Однако, входя в государев дворец, он уже важно вышагивал, довольный своим величественным видом, который придавали ему и саккос, и мантия. Лишь глубоко-глубоко в душе стонало, прячась, невыполненное, да в руке, переменившей кисть на посох, стоял зуд.
К своему удивленью, Симон нашёл Державного не в постели, а в большом деревянном седалище с круговой спинкою. На Иване была простая чёрная ферязь, серые войлочные сапоги, чёрная скуфейка. На плечах накинут козий опашень. Один из государевых лекарей утверждал, будто тепло козьего меха благоприятствует разбитым кондрашкою. При Иване находились только двое — Волоцкий игумен Иосиф и его племянник, Коломенский епископ Вассиан. Следом за Симоном в светлицу ещё вошёл дьяк Андрей, брат Нила Сорского.
Митрополит сразу понял — речь пойдёт снова о еретиках. А он и думать о них забыл с самого вчерашнего вечера.
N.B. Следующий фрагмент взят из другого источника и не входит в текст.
/-- The reads of a port are shared among its loads in ring order (R204). -/
def State.readPump (s : State) (p : Nat) : State :=
  let q := vget s.ctx p
  let s := q.ingests.foldl (fun (s : State) g =>
    if g.queued then s
    else
      let r := s.issueRead p (.surface g.serial) g.read
      r.2.modCtx p (fun q => { q with
        ingests := q.ingests.map (fun x => if x.serial = g.serial then { x with read := r.1 } else x) })) s
  let s := q.tloads.foldl (fun (s : State) g =>
    if g.queued then s
    else
      let r := s.issueRead p (.table g.serial) g.read
      r.2.modCtx p (fun q => { q with
        tloads := q.tloads.map (fun x => if x.serial = g.serial then { x with read := r.1 } else x) })) s
  q.clipReads.foldl (fun (s : State) g =>
    let r := s.issueRead p (.clipList g.serial) g.read
    r.2.modCtx p (fun q => { q with
      clipReads := q.clipReads.map (fun x => if x.serial = g.serial then { x with read := r.1 } else x) })) s

/-- Data of a read that has arrived whole. A table's bytes land in its inactive bank, once no copy into it runs (R183,
R277). -/
def State.readDone (s : State) (p : Nat) (use : ReadFor) (addr : Nat) (data : List Nat) : State :=
  match use with
  | .surface serial part => s.modCtx p (fun q => { q with
      ingests := q.ingests.map (fun x => if x.serial = serial then { x with read := x.read.take part data } else x) })
  | .clipList serial part => s.modCtx p (fun q => { q with
      clipReads := q.clipReads.map (fun x => if x.serial = serial then { x with read := x.read.take part data } else x) })
  | .table serial part =>
    match (vget s.ctx p).tloads.find? (fun x => x.serial == serial) with
    | none => s
    | some g =>
      let base := g.d.word 6 + g.d.word 7 * 2 ^ 32
      let at' := g.offset + (addr - base)
      let s := if g.queued then s else s.putTableBytes g.table at' data
      s.modCtx p (fun q => { q with
        tloads := q.tloads.map (fun x => if x.serial = serial then
          { x with read := x.read.take part data, kept := if x.queued then x.kept ++ [(at', data)] else x.kept } else x) })
  | .poll life ring =>
    s.onlyIf (ctxEnabled s p && (vget s.ctx p).life == life) (fun s => s.hostIndex p ring (ofBytesLE (data.take 4) % 65536))
  | .fetch life head n =>
    s.onlyIf (ctxEnabled s p && (vget s.ctx p).life == life) (fun s => s.takeDescs p head n data)

/-! ## Ingests (R204 to R206) -/

/-- A byte count that an MRD may have: the next multiple of 4 (R144). -/
def round4 (n : Nat) : Nat := 4 * divCeil n 4

/-- The host reads of a surface, plane by plane and row by row (R177, R204). A row is read up to the next multiple of 4 bytes
(R144). -/
def surfaceReads (d : Desc) : List (Nat × Nat) :=
  let f := d.bits 5 0 8
  let base := d.word 8 + d.word 9 * 2 ^ 32
  let off := fun (i : Nat) => if i = 0 then 0 else if i = 1 then d.word 11 else d.word 13
  let pitch := fun (i : Nat) => if i = 0 then d.word 10 else if i = 1 then d.word 12 else d.word 14
  let pl := planesOf f (d.bits 6 0 16) (d.bits 6 16 16)
  (pl.zip (List.range 3)).flatMap (fun x =>
    (List.range x.1.2).flatMap (fun r => readChunks (base + off x.2 + r * pitch x.2) (round4 x.1.1)))

/-- The row bytes of `rows` rows among bytes read up to multiples of 4, and the bytes after them. -/
def rowBytes (len : Nat) : Nat → List Nat → List Nat × List Nat
  | 0, l => ([], l)
  | r + 1, l =>
    let t := rowBytes len r (l.drop (round4 len))
    (l.take len ++ t.1, t.2)

/-- The row bytes of several planes. -/
def planeBytes : List (Nat × Nat) → List Nat → List Nat
  | [], _ => []
  | p :: ps, l =>
    let t := rowBytes p.1 p.2 l
    t.1 ++ planeBytes ps t.2

/-- The surface bytes of a load that has been read whole: the row bytes of every plane (R178). -/
def Ingest.bytes (g : Ingest) : List Nat :=
  planeBytes (planesOf (g.d.bits 5 0 8) (g.d.bits 6 0 16) (g.d.bits 6 16 16)) g.read.bytes

/-- A load that starts: admission, allocation, and its first reads (R204, R209). -/
def State.ingestStart (s : State) (c : Nat) (g : Ingest) : State :=
  match admission s c g.handle (pagesOf g.size) with
  | none =>
    let s := s.modCtx c (fun q => { q with ingests := q.ingests.filter (fun x => x.serial != g.serial) })
    let s := s.modCtx c (fun q => { q with
      pend := q.pend.map (fun p => if p.waits = some g.serial then { p with waits := none, failed := some stQuota } else p) })
    (s.complete c g.d stQuota).setC Reg.CUR_ERR 2
  | some plan =>
    let s := s.takeAll plan
    let r := s.takePool (pagesOf g.size)
    let s := r.2.modCtx c (fun q => { q with
      ingests := q.ingests.map (fun x => if x.serial = g.serial then { x with queued := false, pages := r.1 } else x) })
    s.readPump c

/-- The next load that waits for a handle starts (R206). `fuel` bounds the loads refused with QUOTA on the way. -/
def State.ingestNext (s : State) (c h : Nat) : Nat → State
  | 0 => s
  | fuel + 1 =>
    match (vget s.ctx c).ingests.find? (fun x => x.handle == h) with
    | none => s
    | some g => if g.queued then (s.ingestStart c g).ingestNext c h fuel else s

/-- A load that ends leaves the list, and the next of its handle starts. -/
def State.ingestEnd (s : State) (c : Nat) (g : Ingest) : State :=
  let s := s.modCtx c (fun q => { q with ingests := q.ingests.filter (fun x => x.serial != g.serial) })
  s.ingestNext c g.handle ((vget s.ctx c).ingests.length + 1)

/-- Layers that show a handle. -/
def State.modShowing (s : State) (c h : Nat) (f : LayerState → LayerState) : State :=
  (List.range 16).foldl (fun (s : State) n =>
    if layerShows s n == some (c, h) then s.modLayer n f else s) s

/-- A load that fails: its pages are freed, the handle keeps what it had, presents that wait for it and layers
that show the handle learn of it (R204, R250). -/
def State.ingestFail (s : State) (c : Nat) (g : Ingest) (status : Nat) : State :=
  let s := (s.givePool g.pages).dropLoad c g.serial
  let s := s.modCtx c (fun q => { q with
    pend := q.pend.map (fun p => if p.waits = some g.serial then { p with waits := none, failed := some status } else p) })
  let s := (s.complete c g.d status).modShowing c g.handle (fun x => { x with loadFailed := true })
  let s := if status = stCheckFail then s.raiseTo c .core Ev.CHECK_FAIL c g.handle else s.hcxErr c 3
  s.ingestEnd c g

/-- A load that ends well: the handle points to the new pages, the old ones go when the running composition ends
(R204, R205). -/
def State.ingestOk (s : State) (c : Nat) (g : Ingest) : State :=
  let old := findSurface s c g.handle
  let keep := old.any (·.seen)
  let x : Surface := { ctx := c, handle := g.handle, fmt := g.d.bits 5 0 8, width := g.d.bits 6 0 16,
                       height := g.d.bits 6 16 16, pages := g.pages, data := g.bytes, seen := keep,
                       shown := if keep then (old.map (·.shown)).getD 0 else s.scn.frame }
  let s : State := { s with cur := { s.cur with
    surfaces := s.cur.surfaces.filter (fun y => !(y.ctx == c && y.handle == g.handle)) ++ [x]
    oldPages := s.cur.oldPages ++ (match old with | none => [] | some o => [(c, o.pages)]) } }
  let s := if s.pix.composing.isNone then s.freeOld else s
  let s := s.modCtx c (fun q => { q with
    pend := q.pend.map (fun p => if p.waits = some g.serial then { p with waits := none } else p) })
  let s := (s.complete c g.d stOk).modShowing c g.handle (fun x => { x with loadFailed := false, changed := true })
  s.ingestEnd c g

/-- `INGEST_COMPLETE`: the last byte of a load is in DRAM; a check value is compared (R178, R204). -/
def execIngestComplete (c : Fin 4) (serial : Nat) (s : State) : Out :=
  match (vget s.ctx c).ingests.find? (fun g => g.serial == serial) with
  | none => .next s
  | some g =>
    if g.queued || !g.read.done then .next s
    else if g.d.bits 0 9 1 = 1 ∧ crc32c g.bytes ≠ g.d.word 3 then .next (s.ingestFail c g stCheckFail)
    else .next (s.ingestOk c g)

/-- A table load or a clip list whose read fails; one that was to swap its table has an effective frame (R190). -/
def State.loadFail (s : State) (c serial : Nat) (d : Desc) (frame : Nat := 0) (late : Bool := false) : State :=
  ((s.dropLoad c serial).complete c d stReadFail frame late).hcxErr c 3

/-- FRAME and LATE of a TABLE_LOAD: one with SWAP is frame-bound (R183, R190). -/
def TableLoad.bound (g : TableLoad) : Nat × Bool := if g.swap then (g.frame, g.late) else (0, false)

/-- A host read that fails (R145, R159, R204). A poll that fails keeps the last valid index, a fetch consumes nothing
(R173). -/
def State.readFailed (s : State) (p : Nat) (use : ReadFor) : State :=
  let q := vget s.ctx p
  match use with
  | .surface serial _ =>
    match q.ingests.find? (fun g => g.serial == serial) with
    | none => s
    | some g => s.ingestFail p g stReadFail
  | .clipList serial _ =>
    match q.clipReads.find? (fun g => g.serial == serial) with
    | none => s
    | some g => (s.modCtx p (fun q => { q with
        clipReads := q.clipReads.filter (fun x => x.serial != serial) })).loadFail p serial g.d
  | .table serial _ =>
    match q.tloads.find? (fun g => g.serial == serial) with
    | none => s
    | some g => (s.modCtx p (fun q => { q with
        tloads := q.tloads.filter (fun x => x.serial != serial) })).loadFail p serial g.d g.bound.1 g.bound.2
  | .poll _ _ => s
  | .fetch life _ _ => s.onlyIf (ctxEnabled s p && (vget s.ctx p).life == life) (fun s => s.hcxErr p 3)

/-- What a context loses when its port goes down: the loads in progress fail, results of queries that the host
has not acknowledged are due again (R160, R184, R196). -/
def State.ctxPortDown (s : State) (p : Nat) : State :=
  let q := vget s.ctx p
  let s := q.ingests.foldl (fun (s : State) g => if g.queued then s else s.readFailed p (.surface g.serial 0)) s
  let s := q.tloads.foldl (fun (s : State) g => if g.queued && g.read.issued == 0 then s else s.readFailed p (.table g.serial 0)) s
  let s := q.clipReads.foldl (fun (s : State) g => s.readFailed p (.clipList g.serial 0)) s
  s.modCtx p (fun q => { q with queries := q.queries.map (fun x => (x.1, none)) })

/-! ## Enabling and disabling (R165, R168, R195) -/

/-- Context `d` has a role, names `c` or is it, and is in no pair (R197). -/
def misnames (s : State) (d c : Nat) : Bool :=
  hcxRole s d != 0 && (pairOf s d).isNone && (d == c || hcxCtl s d 4 2 == c)

/-- A context is one of two whose roles and partners form no pair (R197). -/
def pairWrong (s : State) (c : Nat) : Bool := (pairOf s c).isNone && (List.range 4).any (fun d => misnames s d c)

/-- The role or the partner of a context differs from what it was. -/
def pairMoved (was s : State) (c : Nat) : Bool := hcxRole was c != hcxRole s c || hcxCtl was c 4 2 != hcxCtl s c 4 2

/-- Pairs are looked at again after the roles and partner of context `w` were written over those of `was`: a pair that
forms has its primary active; contexts that a wrong combination leaves independent read PAIR_BAD, and each new one is
reported for both (R197, R198; log entry 91). -/
def State.pairCheck (s : State) (was : State) (w : Nat) : State :=
  (List.range 4).foldl (fun (s : State) c =>
    let bad := pairWrong s c
    let again := pairMoved was s w && (c == w || misnames s w c)
    let had := (vget s.ctx c).pairBad
    let s := s.modCtx c (fun q =>
      if pairOf s c = none then
        { q with pairBad := bad, pairActive := hcxRole s c != 2, misses := 0, clean := 0, switchReq := false }
      else if pairOf was c = pairOf s c then { q with pairBad := false }
      else { q with pairBad := false, pairActive := hcxRole s c == 1, misses := 0, clean := 0, switchReq := false })
    s.onlyIf (bad && (!had || again)) (fun s => s.raise .core Ev.PAIR_INVALID c)) s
На Рождественской иконе, стоящей пред мысленным взором Симона, вдруг возник горящий деревянный сруб, который уже построили за стеной на рву.
Поздравив и благословив собравшихся, Симон уселся напротив Державного. Все молча ждали, когда заговорит Иоанн.
— Умру скоро, — первым делом оповестил великий князь. — Может статься, завтра умру. Чую, как движется ко мне новый прострел. Хочу в последний раз испытать вас. Может, не будем жечь?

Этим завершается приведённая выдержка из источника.